PLEINE TERRE Un espace non construit peut être qualifié de « pleine terre » si :
son revêtement est perméable ; sur une profondeur de 10 m à compter de sa surface, il ne comporte que le passage éventuel de
réseaux (électricité, téléphone, internet, eau potable, eaux usées ou pluviales). Les aires de stationnement et leurs accès sont exclus des surfaces de pleine terre.
PROJET ARCHITECTURAL Le projet architectural définit, par des plans et documents écrits, l'implantation des bâtiments, leur composition, leur organisation et l'expression de leur volume ainsi que le choix des matériaux et des couleurs. Il précise, par des documents graphiques ou photographiques et une note explicative détaillée, l'insertion dans l'environnement et l'impact visuel des bâtiments ainsi que le traitement de leurs accès et de leurs abords.
RECUL Le recul est la distance séparant la construction des emprises publiques ou des voies. Il se mesure horizontalement et perpendiculairement à la limite d'emprise publique ou de voie ou d'emplacement réservé. Il est constitué par l'espace compris entre la construction et ces emprises publiques ou voies.
RÉHABILITATION Travaux d'amélioration générale ou de mise en conformité d'un logement ou d'un bâtiment n'impactant pas sur le gabarit, le volume ou la hauteur du bâtiment.
RETRAIT Le retrait est la distance séparant la construction d'une limite séparative (latérale ou de fond de parcelle), il se mesure horizontalement et perpendiculairement à la limite séparative.
REZ-DE CHAUSSÉE Étage d'un bâtiment dont le plancher est le plus proche du niveau du sol extérieur.
SERVITUDES En dehors des servitudes d'urbanisme qui se concrétisent sous forme de règles particulières, imposées unilatéralement par le PLU, dans un but de composition urbaine, il existe :
d'une part les servitudes de droit privé entre propriétés, d'autre part, les servitudes d'utilité publique, qui sont des limitations administratives au droit de
propriété créées au cas par cas pour la protection d'ouvrages publics (exemple : protection des conduites enterrées) le bon fonctionnement des services particuliers (exemple : abords de cimetière). Le PLU les reprend dans un but d'information et de classification.
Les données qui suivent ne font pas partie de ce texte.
theorem State.showMode_keeps {strict : Bool} {s0 s : State} (h : s0.Keeps strict s) (m : Mode) (cause : Nat) :
    s0.Keeps false (State.showMode m cause s) := by
  replace h := h.loose
  unfold State.showMode
  have ht : s0.Keeps false (s.modModes fun x => { x with mode := some m, lastCause := cause }) :=
    h.trans ⟨rfl, fun e => Bool.noConfusion e, id, id, s.fw.guards_refl⟩
  generalize s.modModes _ = t at ht ⊢
  exact State.emcy_keeps (State.event_keeps ht _ _ _ _) _ _

theorem State.enterMode_keeps {strict : Bool} {s0 s : State} (h : s0.Keeps strict s) (x : Mode) (cause : Nat) : s0.Keeps false (State.enterMode x cause s) := by
  unfold State.enterMode
  extract_lets old t u v
  have ht : s0.Keeps false t := State.abandonAny_keeps (State.showMode_keeps h x cause)
  clear_value t
  have hu : s0.Keeps false u := by
    unfold u
    split
    · exact State.each_keeps ht fun c w hw => State.interruptCell_keeps hw c
    · exact ht
  clear_value u
  have hv : s0.Keeps false v := State.modeBegins_keeps hu old x cause
  clear_value v
  split
  · exact State.each_keeps hv fun k w hk => State.tryStart_keeps hk k
  · exact hv

theorem State.arbitrate_keeps {strict : Bool} {s0 s : State} (h : s0.Keeps strict s) :
    s0.Keeps false (State.arbitrate s) := by
  unfold State.arbitrate
  replace h := h.loose
  repeat' first
    | with_reducible assumption | intro _ | ((fail_if_no_progress extract_lets +onlyGivenNames t); refine (?_ : State.Keeps false s0 t → _) ?_; (on_goal 1 => intro ht; clear_value t); on_goal 2 => try unfold t)
    | fail_if_no_progress extract_lets +onlyGivenNames t | with_reducible apply State.chooseRequest_keeps
    | with_reducible apply State.enterMode_keeps | with_reducible refine State.modModes_keeps ?_ _ (fun _ => rfl)
    | with_reducible apply State.modSeq_keeps
    | (generalize hu : State.mk .. = u; refine (?_ : State.Keeps false s0 u → _) (.mk_eq hu ?_); clear hu) | split
    | with_reducible refine State.Keeps.of_pair (by assumption) ?_ | with_reducible refine State.Keeps.of_triple (by assumption) ?_
    | dsimp only

theorem State.dormantWake_keeps {strict : Bool} {s0 s : State} (h : s0.Keeps strict s) :
    s0.Keeps false (State.dormantWake s) := by
  unfold State.dormantWake
  replace h := h.loose
  repeat' first
    | with_reducible assumption | intro _ | ((fail_if_no_progress extract_lets +onlyGivenNames t); refine (?_ : State.Keeps false s0 t → _) ?_; (on_goal 1 => intro ht; clear_value t); on_goal 2 => try unfold t)
    | fail_if_no_progress extract_lets +onlyGivenNames t | with_reducible apply State.enterMode_keeps
    | (generalize hu : State.mk .. = u; refine (?_ : State.Keeps false s0 u → _) (.mk_eq hu ?_); clear hu) | split | dsimp only

theorem State.adoptProfile_keeps {strict : Bool} {s0 s : State} (h : s0.Keeps strict s) :
    s0.Keeps strict (State.adoptProfile s) := by
  unfold State.adoptProfile
  repeat' first
    | with_reducible assumption | intro _ | ((fail_if_no_progress extract_lets +onlyGivenNames t); refine (?_ : State.Keeps strict s0 t → _) ?_; (on_goal 1 => intro ht; clear_value t); on_goal 2 => try unfold t)
    | fail_if_no_progress extract_lets +onlyGivenNames t | with_reducible apply State.each_keeps
    | with_reducible apply State.modLoop_keeps | with_reducible refine State.modModes_keeps ?_ _ (fun _ => rfl)
    | (generalize hu : State.mk .. = u; refine (?_ : State.Keeps strict s0 u → _) (.mk_eq hu ?_); clear hu) | split | dsimp only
Chaque type de servitude d'utilité publique dépend d'un régime administratif particulier, et chaque application est décidée au cas par cas.
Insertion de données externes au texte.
theorem State.dapReadEnd_keeps {strict : Bool} {s0 s : State} (h0 : s0.Keeps strict s) (d : DapNo) (h : HostNo) (index sub offset : Nat) :
    s0.Keeps strict (State.dapReadEnd d h index sub offset s) := by
  unfold State.dapReadEnd
  repeat' first
    | with_reducible assumption | intro _ | ((fail_if_no_progress extract_lets +onlyGivenNames t); refine (?_ : State.Keeps strict s0 t → _) ?_; (on_goal 1 => intro ht; clear_value t); on_goal 2 => try unfold t)
    | fail_if_no_progress extract_lets +onlyGivenNames t | with_reducible apply State.endDap_keeps
    | with_reducible apply State.modDap_keeps | with_reducible apply State.read_keeps
    | (generalize hu : State.mk .. = u; refine (?_ : State.Keeps strict s0 u → _) (.mk_eq hu ?_); clear hu) | split
    | with_reducible refine State.Keeps.of_pair (by assumption) ?_ | with_reducible refine State.Keeps.of_triple (by assumption) ?_
    | dsimp only

theorem execDapRequestEnd_keeps {strict : Bool} {s0 s : State} (h : s0.Keeps strict s) (d : DapNo) : ∃ t, execDapRequestEnd d s = .next t ∧ s0.Keeps strict t := by
  unfold execDapRequestEnd
  split
  · split
    · exact settle_keeps (State.dapReadEnd_keeps h _ _ _ _ _) _
    next i n b c _ _ =>
      have hc := State.write_keeps h c i n b
      generalize s.write c i n b = p at hc ⊢
      obtain ⟨code, t⟩ := p
      dsimp only at hc ⊢
      refine settle_keeps ?_ _
      split
      · exact hc
      · exact State.endDap_keeps hc _ _
    next b c _ _ =>
      have hc := State.write_keeps h c 0x2104 1 b
      generalize s.write c 0x2104 1 b = p at hc ⊢
      obtain ⟨code, t⟩ := p
      exact settle_keeps (State.endDap_keeps hc _ _) _
    · exact ⟨_, rfl, h⟩
  · exact ⟨_, rfl, h⟩

/-! Machine/Images.lean. -/

theorem State.modSlot_keeps {strict : Bool} {s0 s : State} (h : s0.Keeps strict s) (i : FwSlot) (f : Fw → Fw) :
    s0.Keeps strict (State.modSlot s i f) := by
  unfold State.modSlot
  repeat' first
    | with_reducible assumption | intro _ | ((fail_if_no_progress extract_lets +onlyGivenNames t); refine (?_ : State.Keeps strict s0 t → _) ?_; (on_goal 1 => intro ht; clear_value t); on_goal 2 => try unfold t)
    | fail_if_no_progress extract_lets +onlyGivenNames t
    | with_reducible refine State.modFw_keeps ?_ _ (fun _ => rfl) (fun _ => rfl)
    | (generalize hu : State.mk .. = u; refine (?_ : State.Keeps strict s0 u → _) (.mk_eq hu ?_); clear hu) | split | dsimp only

theorem State.withdrawTending_keeps {strict : Bool} {s0 s : State} (h : s0.Keeps strict s) :
    s0.Keeps strict (State.withdrawTending s) := by
  unfold State.withdrawTending
  repeat' first
    | with_reducible assumption | intro _ | ((fail_if_no_progress extract_lets +onlyGivenNames t); refine (?_ : State.Keeps strict s0 t → _) ?_; (on_goal 1 => intro ht; clear_value t); on_goal 2 => try unfold t)
    | fail_if_no_progress extract_lets +onlyGivenNames t | with_reducible apply State.chooseRequest_keeps
    | with_reducible refine State.modFw_keeps ?_ _ (fun _ => rfl) (fun _ => rfl)
    | (generalize hu : State.mk .. = u; refine (?_ : State.Keeps strict s0 u → _) (.mk_eq hu ?_); clear hu) | split | dsimp only

theorem State.failTrial_keeps {strict : Bool} {s0 s : State} (h : s0.Keeps strict s) (cause : Nat) (i : FwSlot) :
    s0.Keeps strict (State.failTrial cause i s) := by
  unfold State.failTrial
  repeat' first
    | with_reducible assumption | intro _ | ((fail_if_no_progress extract_lets +onlyGivenNames t); refine (?_ : State.Keeps strict s0 t → _) ?_; (on_goal 1 => intro ht; clear_value t); on_goal 2 => try unfold t)
    | fail_if_no_progress extract_lets +onlyGivenNames t | with_reducible apply State.event_keeps
    | with_reducible refine State.modFw_keeps ?_ _ (fun _ => rfl) (fun _ => rfl) | with_reducible apply State.modSlot_keeps
    | with_reducible apply State.withdrawTending_keeps
    | (generalize hu : State.mk .. = u; refine (?_ : State.Keeps strict s0 u → _) (.mk_eq hu ?_); clear hu) | split | dsimp only

theorem State.beginTrial_keeps {strict : Bool} {s0 s : State} (h : s0.Keeps strict s) (i : FwSlot) :
    s0.Keeps strict (State.beginTrial i s) := by
  unfold State.beginTrial
  repeat' first
    | with_reducible assumption | intro _ | ((fail_if_no_progress extract_lets +onlyGivenNames t); refine (?_ : State.Keeps strict s0 t → _) ?_; (on_goal 1 => intro ht; clear_value t); on_goal 2 => try unfold t)
    | fail_if_no_progress extract_lets +onlyGivenNames t | with_reducible apply State.event_keeps
    | with_reducible refine State.modFw_keeps ?_ _ (fun _ => rfl) (fun _ => rfl) | with_reducible apply State.modSlot_keeps
    | (generalize hu : State.mk .. = u; refine (?_ : State.Keeps strict s0 u → _) (.mk_eq hu ?_); clear hu) | split | dsimp only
SOL OU TERRAIN NATUREL Il s'agit du sol existant avant travaux, remblai ou déblai.
SOUS-SOL Étage de locaux souterrains ou enterrés situés au-dessous du rez-de-chaussée d'une construction.
TERRAIN OU UNITÉ FONCIÈRE Réunion de propriétés contiguës appartenant au même propriétaire.
TERRAIN D'ASSIETTE
Le terrain d'assiette du projet est constitué par la ou les unités foncières composées d'une parcelle ou d'un ensemble de parcelles cadastrales. Il est délimité par les emprises publiques et voies et les autres unités foncières contiguës.
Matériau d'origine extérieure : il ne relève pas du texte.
theorem exec_timeReceived (days ms : Nat) (h : s.canLive p = true) : exec (.timeReceived p days ms) s = .next
    { s with wallOffsetMs := (timeOfDayBase + days * 86400000 + ms : Nat) - ((s.clk.timeUs / 1000 : Nat) : Int) } :=
  if_pos h

/-! LSS (R271). -/

theorem exec_lssConfigureBitTiming (k : Nat) (h : s.onBus p = true) :
    exec (.lssConfigureBitTiming p k) s = if arbRates.contains k = true then
      .next (((s.setWritten (0x2102 + p) 3 k).afterWrite (0x2102 + p) 3).send (.lss p 0)) else .next (s.send (.lss p 1)) :=
  if_pos h

theorem exec_lssConfigureNodeId (n : Nat) (h : s.onBus p = true) :
    exec (.lssConfigureNodeId p n) s = if 1 ≤ n ∧ n ≤ 127 ∨ n = 255 then
      .next ((s.modCan p fun x => { x with lssNode := some n }).send (.lss p 0)) else .next (s.send (.lss p 1)) :=
  if_pos h

theorem exec_lssStoreConfiguration_some {n : Nat} (h : s.onBus p = true) (hn : s.can[p].lssNode = some n) :
    exec (.lssStoreConfiguration p) s =
      .next (((s.setWritten (0x2102 + p) 2 n).modCan p fun x => { x with lssNode := none }).send (.lss p 0)) := by
  change execLssStoreConfiguration p s = _
  rw [execLssStoreConfiguration, if_pos h, hn]

theorem exec_lssStoreConfiguration_none (h : s.onBus p = true) (hn : s.can[p].lssNode = none) :
    exec (.lssStoreConfiguration p) s = .next (s.send (.lss p 0)) := by
  change execLssStoreConfiguration p s = _
  rw [execLssStoreConfiguration, if_pos h, hn]

/-! PDOs (R275, R276). -/

theorem exec_syncReceived (h : s.canLive p = true) : exec (.syncReceived p) s = .next (s.each 32 fun n t =>
    if t.tpdoPort n = some p ∧ 1 ≤ t.tpdoType n ∧ t.tpdoType n ≤ 240 then
      if t.tpdoType n ≤ t.tpdoSync[n] + 1 then t.sendTpdo p n else { t with tpdoSync := t.tpdoSync.set n (t.tpdoSync[n] + 1) }
    else t) :=
  if_pos h

theorem exec_tpdoEventCheck (hr : s.recorderUp = true) (ht : s.checkUs + s.telemetryMs * 1000 ≤ s.clk.timeUs) :
    exec .tpdoEventCheck s = .next (({ s with checkUs := s.clk.timeUs } : State).each 32 State.checkTpdo) :=
  if_pos ⟨hr, ht⟩

section
variable {n : Fin 32}

theorem exec_tpdoEventTimer_inhibit (hp : s.tpdoPort n = some p) (hy : 254 ≤ s.tpdoType n) (hi : s.tpdoInhibit[n] = true)
    (ht : s.tpdoTimeUp n (s.cfgN (0x1800 + n) 3 * 100) = true) :
    let t : State := { s with tpdoInhibit := s.tpdoInhibit.set n false }
    exec (.tpdoEventTimer n) s = .next (if s.tpdoDue[n] then t.sendTpdo p n else t) := by
  change execTpdoEventTimer n s = _
  rw [execTpdoEventTimer, hp]
  exact (if_neg (Nat.not_lt.mpr hy)).trans ((if_pos hi).trans (if_neg (by simp [ht])))

theorem exec_tpdoEventTimer_event (hp : s.tpdoPort n = some p) (hy : 254 ≤ s.tpdoType n) (hi : s.tpdoInhibit[n] = false)
    (hc : s.cfgN (0x1800 + n) 5 ≠ 0) (ht : s.tpdoTimeUp n (s.cfgN (0x1800 + n) 5 * 1000) = true) :
    exec (.tpdoEventTimer n) s = .next (s.sendTpdo p n) := by
  change execTpdoEventTimer n s = _
  rw [execTpdoEventTimer, hp]
  exact (if_neg (Nat.not_lt.mpr hy)).trans ((if_neg (by simp [hi])).trans (if_pos ⟨hc, ht⟩))

end

theorem exec_rpdoReceived {t : State} {n : Fin 16} {data : Bytes} {h : HostNo} {items : List ((Nat × Nat) × Bytes)}
    (hp : toFin? 2 (s.cfgN 0x2107 (n + 1)) = some p) (hl : s.canLive p = true) (hn : s.can[p].nmt = .operational)
    (hv : s.pdoValid (0x1400 + n) = true) (ho : s.cfgN 0x2108 (n + 1) ≠ 0) (hd : data.length ≤ s.pdoLimit p)
    (hi : rpdoItems (s.mapping (0x1600 + n)) data = some items)
    (hc : s.contact { kind := .usdo, port := p, addr := s.cfgN 0x2108 (n + 1) } = (some h, t)) :
    exec (.rpdoReceived n data) s = .next (State.errReset s (t.over items (State.rpdoEntry p n h))) := by
  change execRpdoReceived n data s = _
  rw [execRpdoReceived, hp]
  dsimp only
  rw [if_pos ⟨hl, hn, hv, ho, hd⟩, hi]
  dsimp only
  rw [hc]
  rfl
TOITURE TERRASSE Élément horizontal situé à la partie supérieure d'un bâtiment, elle remplace les toitures dans certains immeubles collectifs contemporains.
VOIE Les dispositions réglementaires s'appliquent à l'ensemble des voies, quel que soit leur statut (public ou privé), ou leur affectation (voie piétonne, cycliste, route...).
NORMES DE STATIONNEMENT
Les places de stationnement doivent satisfaire aux exigences de la loi pour leur utilisation par les personnes à mobilité réduite.
Le stationnement des véhicules correspondant aux besoins des constructions et installations doit être assuré en dehors des voies publiques.
Lors de toute modification de bâtiments existants, il doit être réalisé un nombre de places de stationnement correspondant aux besoins supplémentaires.
En cas de changement de destination ou de nature d’activité, le nombre de places doit répondre aux besoins engendrés par la nouvelle destination ou le nouvel usage.
Les manœuvres et le stationnement de camion, de véhicules utilitaires et de divers véhicules assurant des livraisons doivent s’effectuer en dehors des voies publiques afin de ne pas gêner les autres usagers de la voirie. Ainsi, pour les établissements recevant ou générant des livraisons, des emplacements doivent être réservés sur le terrain (aire de déchargement) pour assurer le stationnement et toutes les opérations de chargement, de déchargement, de manutention et de transit.
Il sera réalisé sur le terrain le nombre de places minimum fixé ci-dessous en fonction de la destination de la construction ou de l’installation concernées :
DESTINATIONS
NORMES DE STATIONNEMENT
2 places par logement.
Au regard des dispositions prévues par le Code de l’urbanisme, il ne peut être exigé plus d’une aire de stationnement par logement lors de la construction de logements locatifs financés avec un prêt aidé par l'État.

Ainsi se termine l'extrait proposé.